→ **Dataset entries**
┌──
/-- Requests that find nothing in their way on a link: RD and WR reach their target and are answered with CPLD and CPL, a length over 4,096
DENIED (R349, R350); an OPEN entry answers a once retry without carrying it out (R357); WRP takes the next posted sequence (R359); FENCE
reports failures (R360); CANCEL withdraws what waits, and else is ALREADY_COMPLETE (R358). Where the spec is silent it follows the model's
choice of log 97, 102 and 103. COMPLETES: under hypotheses on the state and the operands alone, exec answers a next state (exec c s = .next
t for some t, which is what Leads and Answers say) for rd, wr, cpl, cpld, cancel, wrp, redraFence. -/
def Obligations.RequestPackets : Prop :=
  ∀ (s : State) (l : Fin 5) (p : Packet) (data : List Byte) (tag : Fin 1024) (once tx : Bool) (target : Fin 65536) (landing : Fin 256),
    let x := s.link l.val
    let others (t : State) : Prop := ∀ k : Nat, k < 5 → k ≠ l.val → t.link k = s.link k
    let answers (c : Instr) (q : OutPacket) (p : State → Prop) : Prop :=
      x.canSend q = true → Leads s c fun t => (t.link l.val).replay = (x.sent q).replay ∧ (t.link l.val).openTags = [] ∧ others t ∧ p t
    let sameRegs (t : State) : Prop := sameFields counterRows s t
    s.hears l.val = true → s.lnk.cancels = [] →
    (s.linkClear l.val →
      (p.once = false ∨ l.val ≠ 4 →
        (s.plainSram p.addr p.len → answers (.rd l p []) (.cpld p.tag .ok (s.bytes p.addr p.len)) fun t => sameRegs t ∧ sameBytes s t) ∧
        (s.plainSram p.addr data.length → p.len = data.length → answers (.wr l p data) (.cpl p.tag .ok) fun t => sameRegs t ∧ wroteBytes s t p.addr data)) ∧
      (4096 < p.len → answers (.rd l p []) (.cpl p.tag .denied) fun t => t.get (R.LNK_ERR_CNT_count 5) = min (s.get (R.LNK_ERR_CNT_count 5) + 1) (2 ^ 32 - 1) ∧ sameBytes s t) ∧
      (∀ o : OnceEntry, l.val = 4 → p.once = true → p.len ≤ 4096 → o.state = .open_ →
        x.once.find? (fun e => e.tag == p.tag && e.crc == crc32c (requestBytes 1 p.tag p.addr p.len [])) = some o →
        answers (.rd l p []) (answerPacket p.tag o.status o.data) fun t =>
          (∀ e : OnceEntry, e ∈ (t.link 4).once → e.tag = p.tag → e.state = .delivered) ∧ sameRegs t ∧ sameBytes s t) ∧
      (once = false ∨ l.val ≠ 4 →
        (s.unfenced → (∀ k : Nat, k < 4 → s.linkClear k) →
          let f : FenceWait := { link := l.val, tag := tag.val, seq := (x.postRx + 65535) % 65536, serial := s.lnk.serial }
          answers (.redraFence l tag once) (.cpld tag.val .ok (s.fenceData f)) fun t =>
            (t.link l.val).fails = (x.fails.filter fun q => !seqUpTo q f.seq) ∧ sameRegs t ∧ sameBytes s t) ∧
        (tx = false → target.val ≠ tag.val → s.lnk.wot = [] → (l.val = 4 → ∀ c : Nat × Nat, c ∈ s.lnk.cmds → c.1 ≠ target.val) →
          answers (.cancel l tag once target tx landing) (.cpl tag.val .alreadyComplete) fun t => sameRegs t ∧ sameBytes s t) ∧
        (tx = true → landing.val < 64 → (s.nbr landing.val).frames = [] → (s.nbr landing.val).tags = [] → s.ringPosted landing.val ≠ 0 →
          answers (.cancel l tag once target tx landing) (.cpl tag.val .cancelled) fun t =>
            (t.nbr landing.val).cancelAhead = insertRising target.val (s.nbr landing.val).cancelAhead ∧ sameRegs t ∧ sameBytes s t))) ∧
    (∀ (w : WotAccess) (k : Nat), s.lnk.wot = [w] → w.src = .link l.val target.val k → x.openTags = [(target.val, k)] → x.vc0 = [] → x.vc1 = [] → x.vc2 = [] →
      target.val ≠ tag.val → once = false → x.canSend (.cpl target.val .cancelled) = true → (x.sent (.cpl target.val .cancelled)).canSend (.cpl tag.val .cancelled) = true →
      Leads s (.cancel l tag once target false landing) fun t =>
        (t.link l.val).replay = ((x.sent (.cpl target.val .cancelled)).sent (.cpl tag.val .cancelled)).replay ∧ t.lnk.wot = [] ∧
        t.bit (R.PWR_VOTE_votes w.dom) 27 = false ∧ others t ∧ sameBytes s t) ∧
    (p.len = data.length → s.plainSram p.addr data.length →
      Leads s (.wrp l p data) fun t => t.link l.val = { x with postRx := (x.postRx + 1) % 65536 } ∧ others t ∧ sameFields [] s t ∧ wroteBytes s t p.addr data) ∧
    (p.len ≠ data.length →
      Leads s (.wrp l p data) fun t =>
        t.link l.val = { x with postRx := (x.postRx + 1) % 65536 } ∧ t.get (R.LNK_ERR_CNT_count 5) = min (s.get (R.LNK_ERR_CNT_count 5) + 1) (2 ^ 32 - 1) ∧ others t ∧
        sameFields [(R.LNK_ERR_CNT_count 5).row] s t ∧ sameBytes s t)

/-- A completion ends the own request with its tag, a forwarded one on its own link, and one for no open request is consumed (R27, R351). A late
fault from the host is logged with its time and fires source 480 (R359, R361). Where the spec is silent it follows the model's choice of log
100. COMPLETES: under hypotheses on the state and the operands alone, exec answers a next state (exec c s = .next t for some t, which is
what Leads and Answers say) for cpl, cpld, hostLateFault. -/
def Obligations.CompletionPackets : Prop :=
  ∀ (s : State) (l : Fin 5) (tag : Fin 1024) (st : Status) (data : List Byte) (seq : Fin 65536) (addr : Word),
    let x := s.link l.val
    let req (r : Nat × AccSrc) : Bool := r.1 == tag.val
    let left (t : State) : Prop := (t.link l.val).ownReqs = x.ownReqs.filter fun r => !req r
    s.hears l.val = true →
    (x.ownReqs.find? req = none → exec (.cpl l tag st) s = .next s ∧ exec (.cpld l tag st data) s = .next s) ∧
    (x.ownReqs.find? req = some (tag.val, .direct) →
      (Leads s (.cpl l tag st) fun t => t.resp = ⟨st, []⟩ ∧ left t ∧ sameFields [] s t ∧ sameBytes s t) ∧
      (Leads s (.cpld l tag st data) fun t => t.resp = ⟨st, data⟩ ∧ left t ∧ sameFields [] s t ∧ sameBytes s t)) ∧
    (∀ k n : Nat, x.ownReqs.find? req = some (tag.val, .link 4 k n) → l.val ≠ 4 → s.lnk.cancels = [] → (s.link 4).openTags = [(k, n)] → (s.link 4).vc0 = [] → (s.link 4).vc1 = [] →
      (s.link 4).vc2 = [] → (s.link 4).canSend (answerPacket k st data) = true →
      Leads s (.cpld l tag st data) fun t =>
        left t ∧ (t.link 4).replay = ((s.link 4).sent (answerPacket k st data)).replay ∧ (t.link 4).openTags = [] ∧ sameFields counterRows s t ∧ sameBytes s t) ∧
    (l.val = 4 →
      let w := s.get R.LNK_LATE_PTR_wr % 32
      Leads s (.hostLateFault l seq st addr) fun t =>
        t.get (R.LNK_LATE_FAULT0_dir w) = 1 ∧ t.get (R.LNK_LATE_FAULT0_link w) = 4 ∧ t.get (R.LNK_LATE_FAULT0_status w) = st.code ∧
        t.get (R.LNK_LATE_FAULT0_seq w) = seq.val ∧ t.get (R.LNK_LATE_FAULT1_addr w) = addr.toNat ∧ t.get (R.LNK_LATE_FAULT2_time w) = s.clk.mesh % 2 ^ 32 ∧
        t.get R.LNK_LATE_PTR_wr = (w + 1) % 32 ∧ t.pends 480 = true ∧ (∀ k : Nat, k < 5 → t.link k = s.link k) ∧ sameBytes s t)

/-- TAIL is the host's on rings 0 to 72 and HEAD on ring 73 (R362). The module reads the next command descriptor, takes an update command and
answers an unknown one DENIED; a completion entry is written at TAIL of ring 73, with a phase bit that inverts on each wrap, and waits while
the ring is full (R362, R363). Where the spec is silent it follows the model's choice of log 18 and 32. COMPLETES: under hypotheses on the
state and the operands alone, exec answers a next state (exec c s = .next t for some t, which is what Leads and Answers say) for
lnkLndTailWrite, lnkLndHeadWrite, commandDescriptorRead, completionEntryWrite. -/
def Obligations.Landings : Prop :=
  ∀ (s : State) (ini : Initiator) (n : Fin 74) (data : Word) (d : CmdDesc) (e : RingEntry) (rest : List RingEntry),
    (s.opens ini true (0x020B100C + 0x20 * n.val) data.toNat →
      Answers s (.lnkLndTailWrite ini n data) .ok fun t =>
        t.get (R.LNK_LND_TAIL_tail n.val) = (if n.val = 73 then s.get (R.LNK_LND_TAIL_tail 73) else data.toNat % 4096) ∧
        sameFields [(R.LNK_LND_TAIL_tail 0).row] s t ∧ sameBytes s t) ∧
    (s.opens ini true (0x020B1010 + 0x20 * 73) data.toNat →
      Answers s (.lnkLndHeadWrite ini data) .ok fun t =>
        t.get (R.LNK_LND_HEAD_head 73) = data.toNat % 4096 ∧ sameFields [(R.LNK_LND_HEAD_head 0).row] s t ∧ sameBytes s t) ∧
    (s.hears 4 = true → s.ringPosted 72 ≠ 0 → d.once = false →
      let took (t : State) : Prop :=
        t.ringHead 72 = (s.ringHead 72 + 1) % s.ringSize 72 ∧ t.lnk.cmds = s.lnk.cmds ++ [(d.tag, s.ringHead 72)] ∧
        sameFields [(R.LNK_LND_HEAD_head 0).row] s t ∧ sameBytes s t
      (0x40 ≤ d.opcode → d.opcode ≤ 0x43 → s.upd.cmd = none → Leads s (.commandDescriptorRead d) fun t => t.upd.cmd = some d ∧ t.lnk.entries = s.lnk.entries ∧ took t) ∧
      (d.opcode < 0x40 ∨ 0x43 < d.opcode → (∀ c : Nat × Nat, c ∈ s.lnk.cmds → c.1 ≠ d.tag) →
        Leads s (.commandDescriptorRead d) fun t =>
          t.upd = s.upd ∧ took t ∧
          t.lnk.entries = s.lnk.entries ++ [{ kind := 3, status := 4, tag := d.tag, ring := 72, reason := 0, index := s.ringHead 72, count := 0, result := [] }])) ∧
    (s.lnk.entries = e :: rest →
      (s.get (R.LNK_LND_CFG_en 73) = 0 ∨ (s.ringTail 73 + 1) % s.ringSize 73 = s.ringHead 73 → exec .completionEntryWrite s = .next s) ∧
      (s.get (R.LNK_LND_CFG_en 73) ≠ 0 → (s.ringTail 73 + 1) % s.ringSize 73 ≠ s.ringHead 73 → s.lnk.cancels = [] → s.linkClear 4 →
        let q := OutPacket.write (s.ringAddr 73 (s.ringTail 73) 16) (ringBytes e s.lnk.phase)
        (s.link 4).canSend q = true →
        Leads s .completionEntryWrite fun t =>
          (t.link 4).replay = ((s.link 4).sent q).replay ∧ t.lnk.entries = rest ∧ t.ringTail 73 = (s.ringTail 73 + 1) % s.ringSize 73 ∧
          t.lnk.phase = (if s.ringTail 73 + 1 = s.ringSize 73 then !s.lnk.phase else s.lnk.phase) ∧
          sameFields ((R.LNK_LND_TAIL_tail 0).row :: counterRows) s t ∧ sameBytes s t))

/-- A BEACON of a peer joins it again and brings its digest; the primary's sets solo DIGEST on the second differing digest in a row and VERSION
on another generation (R370). A primary that is silent for two cycles sets solo PRIMARY, and a silent secondary is LOST, each with source
487 (R370). Where the spec is silent it follows the model's choice of log 105. COMPLETES: under hypotheses on the state and the operands
alone, exec answers a next state (exec c s = .next t for some t, which is what Leads and Answers say) for beacon, primarySilent,
pontoonPeerLost. -/
def Obligations.Pontoons : Prop :=
  ∀ (s : State) (p : Fin 4) (b : BeaconSeen),
    (s.hears p.val = true → s.peerWanted p.val = true → s.peerState p.val = 2 ∨ s.peerState p.val = 3 →
      Leads s (.beacon p b) fun t =>
        t.peerState p.val = 2 ∧ (∀ k : Nat, k < 4 → k ≠ p.val → t.peerState k = s.peerState k) ∧
        t.get (R.PNT_PEER_DIGEST_digest (2 * p.val)) = b.digest % 2 ^ 32 ∧ t.get (R.PNT_PEER_DIGEST_digest (2 * p.val + 1)) = b.digest / 2 ^ 32 % 2 ^ 32 ∧
        t.clk.mesh = max s.clk.mesh b.arrival ∧ vget t.pnt.lastPeer p.val = b.arrival ∧ vget t.pnt.gens p.val = (b.major, b.minor) ∧
        (p.val = 0 → b.digest ≠ s.get2 R.PNT_DIGEST_digest → 1 ≤ s.pnt.digestMiss → t.bit R.PNT_STATUS_solo 0 = true) ∧
        (p.val = 0 → generationsAgree (s.get R.PNT_GEN_major) (s.get R.PNT_GEN_minor) b.major b.minor = false → t.bit R.PNT_STATUS_solo 1 = true) ∧
        (∀ k : Nat, k < 5 → t.link k = s.link k) ∧ sameBytes s t) ∧
    (s.hubUp = true → s.pontoonSecondary = true → s.bit R.PNT_STATUS_solo 3 = false → (s.link 0).state ≠ .down →
      Leads s .primarySilent fun t =>
        t.bit R.PNT_STATUS_solo 3 = true ∧ t.pends 487 = true ∧ t.clk.mesh = max s.clk.mesh (vget s.pnt.lastPeer 0 + 2 * cycleTicks) ∧
        sameFields [R.PNT_STATUS_solo.row, (R.IRQ_PEND_pend 0).row] s t ∧ sameBytes s t) ∧
    (s.hubUp = true → s.peerWanted p.val = true → p.val ≠ 0 → s.peerState p.val = 2 → (s.link p.val).state ≠ .down → s.linkClear p.val → s.unfenced →
      Leads s (.pontoonPeerLost p) fun t =>
        t.peerState p.val = 3 ∧ t.pends 487 = true ∧ (∀ k : Nat, k < 4 → k ≠ p.val → t.peerState k = s.peerState k) ∧
        t.clk.mesh = max s.clk.mesh (vget s.pnt.lastPeer p.val + 2 * cycleTicks) ∧ sameFields [R.PNT_STATUS_peer.row, (R.IRQ_PEND_pend 0).row] s t ∧ sameBytes s t)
└──
The answer must consist solely of the lines from the first line of the data to the line holding "(s.plainSram p.addr p.len", each given again exactly.

→ **Output of the task**
/-- Requests that find nothing in their way on a link: RD and WR reach their target and are answered with CPLD and CPL, a length over 4,096
DENIED (R349, R350); an OPEN entry answers a once retry without carrying it out (R357); WRP takes the next posted sequence (R359); FENCE
reports failures (R360); CANCEL withdraws what waits, and else is ALREADY_COMPLETE (R358). Where the spec is silent it follows the model's
choice of log 97, 102 and 103. COMPLETES: under hypotheses on the state and the operands alone, exec answers a next state (exec c s = .next
t for some t, which is what Leads and Answers say) for rd, wr, cpl, cpld, cancel, wrp, redraFence. -/
def Obligations.RequestPackets : Prop :=
  ∀ (s : State) (l : Fin 5) (p : Packet) (data : List Byte) (tag : Fin 1024) (once tx : Bool) (target : Fin 65536) (landing : Fin 256),
    let x := s.link l.val
    let others (t : State) : Prop := ∀ k : Nat, k < 5 → k ≠ l.val → t.link k = s.link k
    let answers (c : Instr) (q : OutPacket) (p : State → Prop) : Prop :=
      x.canSend q = true → Leads s c fun t => (t.link l.val).replay = (x.sent q).replay ∧ (t.link l.val).openTags = [] ∧ others t ∧ p t
    let sameRegs (t : State) : Prop := sameFields counterRows s t
    s.hears l.val = true → s.lnk.cancels = [] →
    (s.linkClear l.val →
      (p.once = false ∨ l.val ≠ 4 →
        (s.plainSram p.addr p.len → answers (.rd l p []) (.cpld p.tag .ok (s.bytes p.addr p.len)) fun t => sameRegs t ∧ sameBytes s t) ∧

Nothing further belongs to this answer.